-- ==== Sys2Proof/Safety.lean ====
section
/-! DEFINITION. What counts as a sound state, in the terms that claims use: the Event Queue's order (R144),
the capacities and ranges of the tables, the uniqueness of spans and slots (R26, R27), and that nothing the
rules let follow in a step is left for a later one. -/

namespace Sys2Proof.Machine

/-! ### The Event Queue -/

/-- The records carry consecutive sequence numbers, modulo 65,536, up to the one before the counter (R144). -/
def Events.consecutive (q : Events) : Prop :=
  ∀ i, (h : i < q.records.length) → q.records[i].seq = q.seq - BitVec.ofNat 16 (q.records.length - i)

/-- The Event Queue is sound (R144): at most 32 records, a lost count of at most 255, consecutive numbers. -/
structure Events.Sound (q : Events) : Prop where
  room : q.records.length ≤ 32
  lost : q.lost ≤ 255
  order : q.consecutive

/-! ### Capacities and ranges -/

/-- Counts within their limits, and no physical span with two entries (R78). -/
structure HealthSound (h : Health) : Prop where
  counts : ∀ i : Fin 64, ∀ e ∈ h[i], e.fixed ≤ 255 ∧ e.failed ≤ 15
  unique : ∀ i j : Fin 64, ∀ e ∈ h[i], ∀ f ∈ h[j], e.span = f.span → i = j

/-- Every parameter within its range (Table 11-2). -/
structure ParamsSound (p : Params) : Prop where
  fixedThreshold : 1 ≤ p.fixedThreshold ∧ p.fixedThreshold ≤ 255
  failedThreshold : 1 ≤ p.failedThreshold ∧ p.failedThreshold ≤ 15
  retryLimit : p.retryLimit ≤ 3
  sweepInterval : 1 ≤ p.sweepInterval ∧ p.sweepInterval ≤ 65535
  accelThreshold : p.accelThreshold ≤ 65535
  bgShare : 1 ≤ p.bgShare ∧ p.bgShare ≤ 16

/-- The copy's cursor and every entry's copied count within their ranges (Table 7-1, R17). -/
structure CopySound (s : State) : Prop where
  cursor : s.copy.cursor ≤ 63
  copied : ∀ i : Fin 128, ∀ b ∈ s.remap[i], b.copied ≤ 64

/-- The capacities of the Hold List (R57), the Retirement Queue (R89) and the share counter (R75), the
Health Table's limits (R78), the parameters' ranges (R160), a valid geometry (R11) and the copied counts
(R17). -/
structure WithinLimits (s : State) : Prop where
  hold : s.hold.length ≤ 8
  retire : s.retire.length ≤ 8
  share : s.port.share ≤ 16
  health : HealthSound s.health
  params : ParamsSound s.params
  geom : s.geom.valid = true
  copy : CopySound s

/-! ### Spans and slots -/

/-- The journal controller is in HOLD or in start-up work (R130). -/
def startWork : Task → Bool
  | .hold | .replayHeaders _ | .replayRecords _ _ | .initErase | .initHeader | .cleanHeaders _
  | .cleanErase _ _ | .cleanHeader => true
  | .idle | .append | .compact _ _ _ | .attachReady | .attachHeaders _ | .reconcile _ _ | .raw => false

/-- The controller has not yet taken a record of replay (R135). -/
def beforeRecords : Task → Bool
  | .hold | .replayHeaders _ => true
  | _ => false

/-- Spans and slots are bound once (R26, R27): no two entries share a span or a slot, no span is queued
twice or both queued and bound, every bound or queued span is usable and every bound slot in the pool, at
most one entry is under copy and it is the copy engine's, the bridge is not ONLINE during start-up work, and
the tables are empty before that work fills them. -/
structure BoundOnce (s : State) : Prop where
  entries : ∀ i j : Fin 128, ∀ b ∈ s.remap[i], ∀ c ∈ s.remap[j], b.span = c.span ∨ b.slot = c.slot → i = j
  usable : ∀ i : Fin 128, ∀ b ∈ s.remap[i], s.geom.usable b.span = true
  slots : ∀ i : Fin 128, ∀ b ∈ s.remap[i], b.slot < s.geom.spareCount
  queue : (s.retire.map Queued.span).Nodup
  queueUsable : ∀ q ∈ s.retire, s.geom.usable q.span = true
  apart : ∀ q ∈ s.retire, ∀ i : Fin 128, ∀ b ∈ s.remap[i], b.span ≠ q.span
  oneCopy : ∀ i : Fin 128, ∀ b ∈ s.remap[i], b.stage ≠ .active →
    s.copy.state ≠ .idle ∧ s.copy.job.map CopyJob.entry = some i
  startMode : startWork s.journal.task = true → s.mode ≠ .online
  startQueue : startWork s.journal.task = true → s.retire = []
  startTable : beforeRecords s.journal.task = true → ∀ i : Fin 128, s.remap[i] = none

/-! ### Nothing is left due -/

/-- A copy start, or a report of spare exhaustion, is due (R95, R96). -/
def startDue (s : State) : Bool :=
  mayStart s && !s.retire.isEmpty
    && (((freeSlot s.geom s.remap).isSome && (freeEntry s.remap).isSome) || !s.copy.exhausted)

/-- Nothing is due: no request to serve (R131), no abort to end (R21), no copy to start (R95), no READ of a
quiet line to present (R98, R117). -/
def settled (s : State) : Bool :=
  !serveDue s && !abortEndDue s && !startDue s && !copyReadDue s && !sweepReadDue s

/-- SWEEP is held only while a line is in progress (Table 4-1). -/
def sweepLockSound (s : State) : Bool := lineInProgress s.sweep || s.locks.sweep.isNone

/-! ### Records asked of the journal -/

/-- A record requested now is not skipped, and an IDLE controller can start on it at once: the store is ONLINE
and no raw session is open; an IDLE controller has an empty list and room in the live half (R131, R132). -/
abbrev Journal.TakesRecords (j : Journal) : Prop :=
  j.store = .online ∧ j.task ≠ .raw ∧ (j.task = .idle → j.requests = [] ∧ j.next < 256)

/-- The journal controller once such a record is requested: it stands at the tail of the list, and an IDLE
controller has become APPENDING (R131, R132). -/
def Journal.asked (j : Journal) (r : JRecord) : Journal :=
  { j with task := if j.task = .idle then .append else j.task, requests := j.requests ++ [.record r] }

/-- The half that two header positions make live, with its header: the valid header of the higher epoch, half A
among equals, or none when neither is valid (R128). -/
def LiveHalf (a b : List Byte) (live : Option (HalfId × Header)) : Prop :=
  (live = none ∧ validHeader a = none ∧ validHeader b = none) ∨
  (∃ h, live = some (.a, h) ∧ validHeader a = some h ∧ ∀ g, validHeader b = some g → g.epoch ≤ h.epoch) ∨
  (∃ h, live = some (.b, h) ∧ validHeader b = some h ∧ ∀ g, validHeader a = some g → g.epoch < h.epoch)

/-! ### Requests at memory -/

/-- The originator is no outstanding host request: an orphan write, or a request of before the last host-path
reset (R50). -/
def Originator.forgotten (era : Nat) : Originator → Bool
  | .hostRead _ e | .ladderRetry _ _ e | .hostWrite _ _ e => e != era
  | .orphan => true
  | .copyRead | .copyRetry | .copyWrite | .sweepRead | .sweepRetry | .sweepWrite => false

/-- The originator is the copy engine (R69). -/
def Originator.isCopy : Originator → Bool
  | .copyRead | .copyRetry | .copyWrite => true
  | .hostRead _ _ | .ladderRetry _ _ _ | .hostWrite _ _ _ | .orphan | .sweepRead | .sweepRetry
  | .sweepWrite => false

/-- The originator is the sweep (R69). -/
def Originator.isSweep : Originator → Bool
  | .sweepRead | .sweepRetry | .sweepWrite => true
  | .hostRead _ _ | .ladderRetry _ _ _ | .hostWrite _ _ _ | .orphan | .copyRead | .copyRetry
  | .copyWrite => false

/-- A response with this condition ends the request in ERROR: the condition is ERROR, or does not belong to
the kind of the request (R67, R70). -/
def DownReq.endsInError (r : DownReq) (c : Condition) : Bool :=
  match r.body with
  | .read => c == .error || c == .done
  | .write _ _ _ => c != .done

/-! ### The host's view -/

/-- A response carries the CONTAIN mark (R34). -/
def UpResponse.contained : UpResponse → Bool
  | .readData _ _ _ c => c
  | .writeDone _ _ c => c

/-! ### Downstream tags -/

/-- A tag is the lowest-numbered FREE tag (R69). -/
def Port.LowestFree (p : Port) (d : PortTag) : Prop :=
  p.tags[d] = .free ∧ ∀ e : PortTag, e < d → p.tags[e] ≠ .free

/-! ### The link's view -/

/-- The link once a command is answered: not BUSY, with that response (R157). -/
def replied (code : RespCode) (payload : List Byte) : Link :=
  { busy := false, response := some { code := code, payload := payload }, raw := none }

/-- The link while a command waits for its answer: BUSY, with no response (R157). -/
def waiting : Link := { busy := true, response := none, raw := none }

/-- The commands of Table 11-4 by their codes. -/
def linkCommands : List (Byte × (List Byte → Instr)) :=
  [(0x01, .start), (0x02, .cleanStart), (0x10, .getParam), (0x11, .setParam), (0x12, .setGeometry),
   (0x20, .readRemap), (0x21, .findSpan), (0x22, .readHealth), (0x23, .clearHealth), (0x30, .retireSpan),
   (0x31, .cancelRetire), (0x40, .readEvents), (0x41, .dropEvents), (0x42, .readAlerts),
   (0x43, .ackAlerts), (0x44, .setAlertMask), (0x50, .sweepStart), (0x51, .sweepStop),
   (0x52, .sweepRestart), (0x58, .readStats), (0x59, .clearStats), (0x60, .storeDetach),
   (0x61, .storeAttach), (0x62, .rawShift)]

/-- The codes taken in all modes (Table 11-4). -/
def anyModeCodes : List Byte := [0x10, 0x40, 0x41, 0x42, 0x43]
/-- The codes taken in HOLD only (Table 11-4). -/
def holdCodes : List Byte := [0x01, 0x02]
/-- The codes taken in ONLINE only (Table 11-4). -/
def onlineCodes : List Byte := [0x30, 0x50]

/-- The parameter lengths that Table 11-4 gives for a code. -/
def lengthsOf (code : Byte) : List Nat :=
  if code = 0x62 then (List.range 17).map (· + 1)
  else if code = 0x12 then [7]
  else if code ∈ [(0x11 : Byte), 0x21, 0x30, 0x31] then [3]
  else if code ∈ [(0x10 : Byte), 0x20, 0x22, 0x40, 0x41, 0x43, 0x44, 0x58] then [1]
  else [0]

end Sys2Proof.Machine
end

──────

Exercise description → What you give back should be exactly the lines of the data above from the line with "queue : (s.retire.map Queued.span).Nodup" through the line with "mayStart s && !s.retire.isEmpty", both of those included, and nothing more.

Solved exercise →
  queue : (s.retire.map Queued.span).Nodup
  queueUsable : ∀ q ∈ s.retire, s.geom.usable q.span = true
  apart : ∀ q ∈ s.retire, ∀ i : Fin 128, ∀ b ∈ s.remap[i], b.span ≠ q.span
  oneCopy : ∀ i : Fin 128, ∀ b ∈ s.remap[i], b.stage ≠ .active →
    s.copy.state ≠ .idle ∧ s.copy.job.map CopyJob.entry = some i
  startMode : startWork s.journal.task = true → s.mode ≠ .online
  startQueue : startWork s.journal.task = true → s.retire = []
  startTable : beforeRecords s.journal.task = true → ∀ i : Fin 128, s.remap[i] = none

/-! ### Nothing is left due -/

/-- A copy start, or a report of spare exhaustion, is due (R95, R96). -/
def startDue (s : State) : Bool :=
  mayStart s && !s.retire.isEmpty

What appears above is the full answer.